Considering the 90-day investment horizon Fortive Corp is expected to generate 0.46 times more return on investment than Cognex. However, Fortive Corp is 2.15 times less risky than Cognex. It trades about -0.01 of its potential returns per unit of risk. Cognex is currently generating about -0.09 per unit of risk. If you would invest  7,557  in Fortive Corp on December 27, 2024 and sell it today you would lose (98.00) from holding Fortive Corp or give up 1.3% of portfolio value over 90 days.
Time Period3 Months [change]
DirectionMoves Together 
StrengthWeak
Accuracy100.0%
ValuesDaily Returns

Fortive Corp  vs.  Cognex

 Performance 
       Timeline  
Fortive Corp 

Risk-Adjusted Performance

Very Weak

 
Weak
 
Strong
Over the last 90 days Fortive Corp has generated negative risk-adjusted returns adding no value to investors with long positions. In spite of fairly stable basic indicators, Fortive Corp is not utilizing all of its potentials. The current stock price fuss, may contribute to near-short-term losses for the sophisticated investors.
Cognex 

Risk-Adjusted Performance

Very Weak

 
Weak
 
Strong
Over the last 90 days Cognex has generated negative risk-adjusted returns adding no value to investors with long positions. In spite of uncertain performance in the last few months, the Stock's basic indicators remain fairly strong which may send shares a bit higher in April 2025. The current disturbance may also be a sign of long term up-swing for the company investors.

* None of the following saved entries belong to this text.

/-- LDI's value is the left-padding of the integer's w/8 bytes, which cover exactly its low w bits. -/
theorem leftPad_bytesBelow_width (w : Width) (n : U64) :
    leftPad (bytesBelow n (widthBits w) (widthBits w / 8)) = some (nativeInt w n) := by
  have whole : 8 * (widthBits w / 8) = widthBits w := by cases w <;> rfl
  have few : widthBits w / 8 ≤ 32 := by cases w <;> decide
  rw [leftPad_of_le (by rwa [bytesBelow_length])]
  congr 1
  apply BitVec.eq_of_toNat_eq
  rw [toNat_fromBytes_bytesBelow n few whole.le, whole, Nat.sub_self, Nat.pow_zero, Nat.div_one, toNat_nativeInt]

/-- The statement's list of widths and their bits is `widthBits` (30_encoding.md R73). -/
theorem eq_widthBits {w : Width} {bits : Nat}
    (h : (w, bits) ∈ [(Width.w8, 8), (Width.w16, 16), (Width.w32, 32), (Width.w64, 64)]) : bits = widthBits w := by
  cases w <;> simpa [widthBits] using h

/-- Settles O15: N mod 2^w is the number of the integer's w/8 bytes. -/
theorem ldiZeroExtends : Obligations.LdiZeroExtends := by
  refine ⟨decode_encode (.ldi .w8), decode_encode (.ldi .w16), decode_encode (.ldi .w32), decode_encode (.ldi .w64),
    fun s w bits h => ?_⟩
  obtain rfl := eq_widthBits h
  exact ⟨_, completesWith_value _ s, toNat_nativeInt w s.nQ, leftPad_bytesBelow_width w s.nQ⟩

/-- Settles O16: LDB gets the list's length on N and, for at most 32 bytes, reads the list itself off the lanes. -/
theorem byteListRoundTrips : Obligations.ByteListRoundTrips := by
  intro p bs fits
  have port : ((assemble (.ldb bs)).captured p).nQ.toNat = bs.length := Nat.mod_eq_of_lt fits
  refine ⟨fun within => ⟨fromBytes bs, ?_, bytes_fromBytes_of_le within⟩, fun above => ?_⟩
  · refine execute_of_value (i := .ldb) rfl ((exec_ldb_of_le (port.trans_le within)).trans ?_)
    rw [port]
    exact congrArg (completeValue · _) (congrArg fromBytes (laneBytes_lanesOf within))
  · exact execute_of_error (i := .ldb) (by decide) rfl (exec_ldb_of_gt (above.trans_eq port.symm))

end Sys2Proof.Machine
end

section
/-! SUPPORT. The comparator's predicates on bytes and on numbers, and how the bytes of two values decide their order
(42_compare.md R150 to R153, R158, R159). -/

namespace Sys2Proof.Machine

/-! Equality (42_compare.md R150). -/

section
variable (a b : U256)

theorem eqFlag_iff_bytes : eqFlag a b = true ↔ ∀ k < 32, byte a k = byte b k :=
  beq_iff_eq.trans ⟨fun h _ _ => by rw [h], eq_of_byte_eq⟩

theorem eqFlag_eq_decide : eqFlag a b = decide (a.toNat = b.toNat) := decide_eq_decide.mpr BitVec.toNat_inj.symm

theorem eqFlag_iff_toNat : eqFlag a b = true ↔ a.toNat = b.toNat := by
  rw [eqFlag_eq_decide, decide_eq_true_iff]

theorem neFlag_eq_false_iff_bytes : neFlag a b = false ↔ ∀ k < 32, byte a k = byte b k := by
  rw [neFlag, Bool.not_eq_false', eqFlag_iff_bytes]

end

/-! The order by the first byte at which two values differ (42_compare.md R152). -/

/-- The number of the first i + 1 bytes is that of the first i bytes with byte i appended. -/
theorem toNat_div_append_byte (v : U256) {i : Nat} (hi : i < 32) :
    v.toNat / 2 ^ (256 - 8 * (i + 1)) = 256 * (v.toNat / 2 ^ (256 - 8 * i)) + (byte v i).toNat := by
  have place : 256 - 8 * (i + 1) = 248 - 8 * i := by omega
  have before : 256 - 8 * i = 248 - 8 * i + 8 := by omega
  rw [byte_toNat, place, before, Nat.pow_add, ← Nat.div_div_eq_div_mul]
  exact (Nat.div_add_mod _ 256).symm

section
variable {a b : U256} {i : Nat}

/-- Values with the same first i bytes have the same number there. -/
theorem toNat_div_eq_of_bytes_eq (hi : i ≤ 32) (same : ∀ j < i, byte a j = byte b j) :
    a.toNat / 2 ^ (256 - 8 * i) = b.toNat / 2 ^ (256 - 8 * i) := by
  induction i with
  | zero => rw [Nat.div_eq_of_lt a.isLt, Nat.div_eq_of_lt b.isLt]
  | succ i ih =>
    rw [toNat_div_append_byte a hi, toNat_div_append_byte b hi, same i i.lt_succ_self,
      ih (by omega) fun j hj => same j (by omega)]

/-- Below the first smaller byte nothing can make up for it. -/
theorem toNat_lt_of_byte_lt (hi : i < 32) (same : ∀ j < i, byte a j = byte b j)
    (less : (byte a i).toNat < (byte b i).toNat) : a.toNat < b.toNat := by
  apply Nat.lt_of_div_lt_div (c := 2 ^ (256 - 8 * (i + 1)))
  rw [toNat_div_append_byte a hi, toNat_div_append_byte b hi, toNat_div_eq_of_bytes_eq hi.le same]
  omega

theorem firstDiff_eq_some (h : firstDiff a b = some i) :
    i < 32 ∧ (∀ j < i, byte a j = byte b j) ∧ byte a i ≠ byte b i := by
  obtain ⟨differ, inside, before⟩ := List.find?_range_eq_some.mp h
  exact ⟨List.mem_range.mp inside, fun j hj => by simpa using before j hj, bne_iff_ne.mp differ⟩

theorem eq_of_firstDiff_eq_none (h : firstDiff a b = none) : a = b :=
  eq_of_byte_eq fun k hk => by simpa using List.find?_range_eq_none.mp h k hk

theorem firstDiff_comm (a b : U256) : firstDiff a b = firstDiff b a := by
  simp only [firstDiff, bne_comm]

/-- The bytes at the first difference are ordered as the numbers are. -/
theorem toNat_lt_iff_of_firstDiff (h : firstDiff a b = some i) :
    a.toNat < b.toNat ↔ (byte a i).toNat < (byte b i).toNat := by
  obtain ⟨hi, same, differ⟩ := firstDiff_eq_some h
  refine ⟨fun less => ?_, toNat_lt_of_byte_lt hi same⟩
  have differ : (byte a i).toNat ≠ (byte b i).toNat := fun e => differ (BitVec.eq_of_toNat_eq e)
  have notGreater : ¬ (byte b i).toNat < (byte a i).toNat := fun greater =>
    less.asymm (toNat_lt_of_byte_lt hi (fun j hj => (same j hj).symm) greater)
  omega

end

/-! The two modes of `<` (42_compare.md R152, R153). -/

/-- A value that dominates another bytewise is at least that number: its weighted byte sum is, term by term. -/
theorem toNat_le_of_bytes_le {a b : U256} (h : ∀ k < 32, (byte a k).toNat ≤ (byte b k).toNat) : a.toNat ≤ b.toNat := by
  rw [toNat_eq_sum_bytes a, toNat_eq_sum_bytes b]
  exact Finset.sum_le_sum fun k hk => Nat.mul_le_mul_right _ (h k (Finset.mem_range.mp hk))

theorem ltLegacy_eq_false_iff (a b : U256) :
    ltLegacy a b = false ↔ ∀ k < 32, (byte b k).toNat ≤ (byte a k).toNat := by
  rw [← Bool.not_eq_true, ltLegacy_iff]
  simp only [not_exists, not_and, Nat.not_lt]

section
variable {p : Params} (a b : U256)

theorem ltFlag_numeric_iff (h : p.orderMode = .numeric) : ltFlag p a b = true ↔ a.toNat < b.toNat := by
  rw [ltFlag_numeric h, decide_eq_true_iff]

theorem ltFlag_legacy_iff (h : p.orderMode = .legacy) :
    ltFlag p a b = true ↔ ∃ k < 32, (byte a k).toNat < (byte b k).toNat := by
  rw [ltFlag_legacy h, ltLegacy_iff]

/-- The configured `>=` in LEGACY is bytewise dominance (42_compare.md R159). -/
theorem geFlag_legacy_iff (h : p.orderMode = .legacy) :
    geFlag p a b = true ↔ ∀ k < 32, (byte b k).toNat ≤ (byte a k).toNat := by
  rw [geFlag, ltFlag_legacy h, Bool.not_eq_true', ltLegacy_eq_false_iff]

end

/-- The configured `<=` is the configured `>=` with its operands exchanged. -/
theorem leFlag_eq (p : Params) (a b : U256) : leFlag p a b = geFlag p b a := congrArg not (gtFlag_eq p a b)

/-- In both modes no value is less than itself. -/
theorem ltFlag_irrefl (p : Params) (a : U256) : ltFlag p a a = false := by
  rw [← Bool.not_eq_true]
  cases h : p.orderMode with
  | numeric => exact fun less => lt_irrefl _ ((ltFlag_numeric_iff a a h).mp less)
  | legacy =>
    intro less
    obtain ⟨k, -, smaller⟩ := (ltFlag_legacy_iff a a h).mp less
    exact lt_irrefl _ smaller

/-- In both modes the values of which neither is less are equal. -/
theorem eq_of_ltFlag_eq_false {a b : U256} (p : Params) (hab : ltFlag p a b = false) (hba : ltFlag p b a = false) :
    a = b := by
  cases h : p.orderMode with
  | numeric =>
    rw [ltFlag_numeric h, decide_eq_false_iff_not, Nat.not_lt] at hab hba
    exact BitVec.eq_of_toNat_eq (hba.antisymm hab)
  | legacy =>
    rw [ltFlag_legacy h, ltLegacy_eq_false_iff] at hab hba
    exact eq_of_byte_eq fun k hk => BitVec.eq_of_toNat_eq ((hba k hk).antisymm (hab k hk))

section
variable {a b : U256} (dominated : ∀ k < 32, (byte a k).toNat ≤ (byte b k).toNat) (p : Params)
include dominated

/-- In both modes a value is not less than one that it dominates bytewise. -/
theorem ltFlag_eq_false_of_dominated : ltFlag p b a = false := by
  cases h : p.orderMode with
  | numeric => rw [ltFlag_numeric h, decide_eq_false (toNat_le_of_bytes_le dominated).not_gt]
  | legacy => rwa [ltFlag_legacy h, ltLegacy_eq_false_iff]

/-- In both modes a value is less than one that dominates it bytewise exactly when they differ. -/
theorem ltFlag_eq_neFlag_of_dominated : ltFlag p a b = neFlag a b := by
  have notGreater := ltFlag_eq_false_of_dominated dominated p
  by_cases same : a = b
  · subst same
    simp [neFlag, eqFlag, notGreater]
  · have less : ltFlag p a b = true :=
      Bool.of_not_eq_false fun notLess => same (eq_of_ltFlag_eq_false p notLess notGreater)
    simp [neFlag, eqFlag, same, less]

end

/-- A comparison's answer, in terms of the negated predicate. -/
theorem completesWith_flag_not (b : Bool) (s : State) :
    CompletesWith (completeFlag b s) s (if !b then 0 else 1) (!!b) := by
  cases b <;> exact completesWith_flag _ s

end Sys2Proof.Machine
end

section
/-! PROOF. The two orders and how they differ, and the six comparisons (42_compare.md R150 to R162). -/

namespace Sys2Proof.Machine

/-- Settles O23: the bytes at the first difference are ordered as the numbers are; `firstDiff` does not depend on the
order of its operands, which gives `>` too. -/
theorem numericOrderIsLexicographic : Obligations.NumericOrderIsLexicographic := by
  intro p a b numeric
  rw [gtFlag_eq, ltFlag_numeric_iff a b numeric, ltFlag_numeric_iff b a numeric]
  refine ⟨Iff.rfl, Iff.rfl, fun i first => ?_, fun nowhere => ?_⟩
  · obtain ⟨inside, same, differ⟩ := firstDiff_eq_some first
    exact ⟨inside, same, differ, toNat_lt_iff_of_firstDiff first,
      toNat_lt_iff_of_firstDiff ((firstDiff_comm b a).trans first)⟩
  · obtain rfl := eq_of_firstDiff_eq_none nowhere
    exact ⟨rfl, ltFlag_irrefl p a, ltFlag_irrefl p a⟩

Fortive Corp and Cognex Volatility Contrast

   Predicted Return Density   
       Returns  

Pair Trading with Fortive Corp and Cognex

The main advantage of trading using opposite Fortive Corp and Cognex positions is that it hedges away some unsystematic risk. Because of two separate transactions, even if Fortive Corp position performs unexpectedly, Cognex can make up some of the losses. Pair trading also minimizes risk from directional movements in the market. For example, if an entire industry or sector drops because of unexpected headlines, the short position in Cognex will offset losses from the drop in Cognex's long position.
The idea behind Fortive Corp and Cognex pairs trading is to make the combined position market-neutral, meaning the overall market's direction will not affect its win or loss (or potential downside or upside). This can be achieved by designing a pairs trade with two highly correlated stocks or equities that operate in a similar space or sector, making it possible to obtain profits through simple and relatively low-risk investment.
Check out your portfolio center.
Note that this page's information should be used as a complementary analysis to find the right mix of equity instruments to add to your existing portfolios or create a brand new portfolio. You can also try the Economic Indicators module to top statistical indicators that provide insights into how an economy is performing.